Однажды вечером они с приятелем забрели в швейцарское кафе — излюбленное место сборищ многочисленных представителей художественной и литературной богемы столицы. С живейшим волнением его спутник показывал ему среди посетителей самых популярных художников и писателей. Однако Пер, которого эта сторона жизни ничуть не занимала, во все глаза смотрел на девушку за стойкой — высокую, статную, с копной великолепных золотисто-рыжих волос.

— Да это рыжая Лизбет, — объяснил приятель. — Она служила моделью для Венеры Иверсена и Сусанны Петерсена. Недурна, а? А кожа какая!

С этого дня Пер зачастил в кафе, притом выбирал такие часы, когда там бывало поменьше народу. Его неудержимо влекла эта девушка; и как только выяснилось, что влечение взаимное, они без долгих разговоров вступили в нежнейшую связь.

Пер с годами стал не на шутку гордиться своей внешностью. У него было сильное, мускулистое тело, крутой лоб, тёмные вьющиеся волосы и большие синие глаза под сросшимися бровями. Над пухлыми губами пробивались усы. Благодаря материнским заботам мадам Олуфсен он сохранил прежнюю упитанность, да и щёки его не утратили густого деревенского румянца. В толпе он часто улыбался, сам того не сознавая, и эта вечная, чуть бессмысленная улыбка вводила в заблуждение тех, кто не знал его, заставляла думать, будто перед ними существо, не вышедшее из детского возраста и вполне довольное жизнью и собой. Совсем отделаться от провинциального налёта Пер никак не мог, но стоило ему принарядиться, как вид у него делался вполне импозантный; тогда он чувствовал себя легко и уверенно и держался с немалым достоинством. Невзирая на частые денежные затруднения, он не жалел средств на одежду. Во всяком случае, на улицу он выходил не иначе как в полном параде. Его небольшого жизненного опыта хватало, чтобы понять, что порой ослепительно белая сорочка и безукоризненно сидящий сюртук больше значат для судьбы молодого человека, чем годы беззаветного усердия, ибо, пока соблюден декорум, ещё ничего не потеряно. Зато дома он был воплощением небрежности, ему даже нравилось расхаживать в немыслимых обносках.

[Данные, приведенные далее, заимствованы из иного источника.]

/-- Normal start: alignment where R171 asks for it, which needs a valid position (Table FC-3, Step 1), else the brake is released and the
station obeys. -/
def startNormal (s : State) (n : Nat) : State :=
  let b := stnB n
  let s := s.puts b [(F.OBS_STAT_STARTING, 0), (H.rotChk, 0), (H.revWait, 0)]
  if s.get b F.COM_CTRL_ASRC == 0 && !s.on b F.COM_STAT_OFS_VALID && s.on b F.COM_CTRL_ALIGN_EN then
    if !s.on b F.PF_STAT_VALID then (s.put b F.COM_STAT_CAUSE 0x41).faultTrip n (stnCode n 1 0x41)
    else s.puts b [(F.COM_STAT_ALIGNING, 1), (H.alStep, 1), (H.thetaOl, 2 ^ 30), (H.idRef, 0), (H.startT, s.time)]
  else s.releaseBrake n

/-- Standstill start by angle source (Table SL-1). -/
def startStill (s : State) (n : Nat) : State :=
  if s.get (stnB n) F.COM_CTRL_ASRC == 1 then (s.puts (stnB n) [(H.rotChk, 0), (H.revWait, 0)]).startAlign n
  else s.startNormal n

/-- Entry to CATCH (R235, R236): the turn-off with the brake unchanged; the CATCH_MAX-th entry within 1 s faults instead. -/
def enterCatch (s : State) (n : Nat) : State :=
  let b := stnB n
  let recent := s.flt.catches.filter fun e => e.1 != n || decide (s.time < e.2 + 400000000)
  let s := s.withFlt fun f => { f with catches := recent ++ [(n, s.time)] }
  if s.get b F.OBS_LIMP_CATCH_MAX ≤ ((recent.filter (·.1 == n)).length + 1 : Nat) then s.obsFault n 2 0x49
  else
    let back := if s.mode n = mArmed then mRun else s.mode n
    let s := s.puts b [(H.catchMode, back), (H.catchT, s.time), (H.catchStop, 0), (F.OBS_STAT_CATCHING, 1), (H.rampOn, 0),
      (F.OBS_STAT_STARTING, 0), (H.rotChk, 0), (H.revWait, 0), (H.openT, 0), (H.clamped, 0), (H.wHold, 0), (H.backCnt, 0)]
    (s.turnOff n).setMode n mCatch

/-- The ROTOR trigger (Table ER-2): 1 reverse, 2 loss, 3 caught. -/
def rotorRecord (s : State) (n k : Nat) : State := s.trigger (n / 2 + 1) 10 (n + 256 * k)

/-- The rotation check of R225 decides the start (Tables SL-1 and SL-2). A REVROT of refusal has no turn-off sequence (R237). -/
def rotationCheck (s : State) (n : Nat) : State :=
  let b := stnB n
  let asrc := s.get b F.COM_CTRL_ASRC
  let dir := s.setSign n
  let rot := s.rotating n
  let found := sgnI (s.rotSpeed n)
  let s := s.put b H.wantDir (if dir = 0 then (if rot then found else 0) else dir)
  if asrc = 2 then
    (if rot && decide (dir ≠ 0 ∧ dir ≠ found) then (s.put b F.OBS_STAT_REV_SEEN 1).rotorRecord n 1 else s).startNormal n
  else if !rot then s.startStill n
  else if dir = 0 ∨ dir = found then
    if asrc = 1 then s.enterCatch n else s.startNormal n
  else
    let s := (s.put b F.OBS_STAT_REV_SEEN 1).rotorRecord n 1
    match s.nat b F.OBS_CTRL_REV_ACT with
    | 0 => if asrc = 1 then s.enterCatch n else s.startNormal n
    | 1 =>
      let s := (s.put b F.OBS_STAT_CAUSE (0x4A % 64)).faultTrip n (stnCode n 2 0x4A)
      (s.puts b [(F.GC_STAT_TURNOFF, 0), (F.GC_STAT_OFF_CONF, 1), (H.toPhase, 0)]).putStoOff (n / 2)
    | _ => s.puts b [(F.OBS_STAT_STARTING, 1), (H.revWait, 1), (H.rotChk, 0), (H.startT, s.time)]

/-- Sensor-fault reaction of a running station (Table SL-5, R231). `code` is the position cause, which the cell has raised; limp mode by way of CATCH
waits for the end of CATCH. A station with pulses from the pins runs no sequence of the observer, so that it makes the fault stop, and one that stops
on the observer leaves its service (R121, R224, R302; DEDUCED, log entry 87). -/
def sensorFault (s : State) (n code : Nat) : State :=
  let b := stnB n
  let limp := s.on b F.OBS_CTRL_LIMP_EN && s.get b F.STN_STAT_KIND != 2
  let locked := s.on b F.OBS_STAT_LOCKED
  let thruster := !bitN (s.nat (halfB (n / 2)) F.BGD_CTRL_CLASS) (n % 2)
  if s.get b F.GC_CTRL_PSRC == 1 then s.faultTrip n code true false
  else if limp && locked then
    (s.puts b [(F.COM_STAT_ASRC_NOW, 1), (F.COM_STAT_LAW_NOW, s.get b F.OBS_CTRL_LIMP_LAW), (F.OBS_STAT_LIMP, 1)]).putSlow n
  else if limp && thruster && s.on b F.OBS_CTRL_CATCH_EN then
    let s := s.enterCatch n
    if s.mode n = mCatch then s.put b H.limpPend 1 else s
  else if !limp && locked then
    let s := s.puts b [(F.COM_STAT_ASRC_NOW, 1), (H.rampDown, 1)]
    let s := s.leaveService n true
    if s.mode n = mStopping then s else s.beginStop n 0
  else s.faultTrip n code true false

/-- The reaction to a position fault takes place at the next update boundary (R231), if the station still runs. -/
def posReact (s : State) (n : Nat) : State :=
  let b := stnB n
  let code := s.nat b H.posPend
  if code = 0 then s
  else
    let s := s.put b H.posPend 0
    if s.runLike n && s.get b F.COM_STAT_ASRC_NOW == 0 then s.sensorFault n code else s

/-- Observer loss (R233, R234): the residual has been above RES_TH for RES_N updates. -/
def obsLossCheck (s : State) (n : Nat) : State :=
  let b := stnB n
  let we := s.get b F.OBS_SPEED_WE
  let above := decide (s.get b F.OBS_EMFV_RES > s.get b F.OBS_RES_RES_TH)
  let s := if above then s.bump b H.resRun else s.put b H.resRun 0
  if s.get b F.COM_STAT_ASRC_NOW == 1 && s.runLike n && decide ((if we < 0 then -we else we) * 10 ≥ s.get b F.OBS_START_F_HAND * 2 ^ 18) &&
      decide (s.get b H.resRun ≥ s.get b F.OBS_RES_RES_N) then
    let s := ((s.puts b [(F.OBS_STAT_LOCKED, 0), (H.obsRestart, 1), (H.lockRun, 0), (F.OBS_STAT_LOSS_SEEN, 1), (H.resRun, 0)]).bump b
      F.OBS_CNT_LOSS_CNT).rotorRecord n 2
    if !bitN (s.nat (halfB (n / 2)) F.BGD_CTRL_CLASS) (n % 2) && s.on b F.OBS_CTRL_CATCH_EN then s.enterCatch n
    else s.obsFault n 1 0x4B
  else s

Кафе, где он сделался завсегдатаем и где тратил больше денег и времени, чем мог себе позволить, называлось «Котёл», и было прибежищем оппозиционно настроенной аристократической клики «независимых». Круг сей составляли молодые, — а порой и не первой молодости, — служители муз, люди несомненно одарённые, но все со странностями: одни так толком и не выросли, другие раньше времени состарились.

Сиживал там вечерами вызывавший нескончаемые споры маринист Фритьоф Йенсен — дюжий викинг в морской робе, с кудрявыми волосами и бородкой. Это был поистине гениальный художник с неудержимым полётом фантазии, обаятельнейший весельчак и приятный собутыльник, но вспыльчивый, как мальчишка в переходном возрасте. И каждое утро здесь сидел в мрачном одиночестве больной поэт Эневольдсен, то протирая монокль, то полируя ногти, то наслаждаясь отличной сигарой, — и так шло из года в год, и за этими ничтожными занятиями он создавал свои ярчайшие стихи — маленькие шедевры, которые внесли новую струю в датскую поэзию. И ещё бывал здесь молодой портретист, склонный к натурализму, некий Йорген Халлагер с бульдожьей челюстью — бунтарь, анархист, мечтавший перестроить общество, произвести переворот в искусстве, уничтожить все и всяческие академии и перевешать всех профессоров, но до поры до времени честно добывавший свой хлеб на скромном поприще ретушера. И хаживал сюда старый насмешник, журналист и комедиограф Реебаль, маленький, кривоногий карлик, у которого был большой парик, один блестящий глаз (другой вытек) и белая с желтизной козлиная бородка, спускавшаяся на несвежую манишку, — словом, постоянная мишень для городских карикатуристов во всех сатирических листках. С изжеванной сигарой в углу рта, заложив одну или обе руки за пояс, и чаще всего пьянёхонький, он расхаживал между столиков, подсаживался то к одной, то к другой компании, порой даже совсем ему незнакомой, вмешивался в беседу и начинал городить всякий вздор. Он тоже носился с идеей переустройства мира, но только в духе античности. Его идеалом был Сократ, его конечной целью — чистое, незамутнённое познание. Хватив лишнего, он обычно бил себя кулаком в грудь и именовал себя «последним эллином».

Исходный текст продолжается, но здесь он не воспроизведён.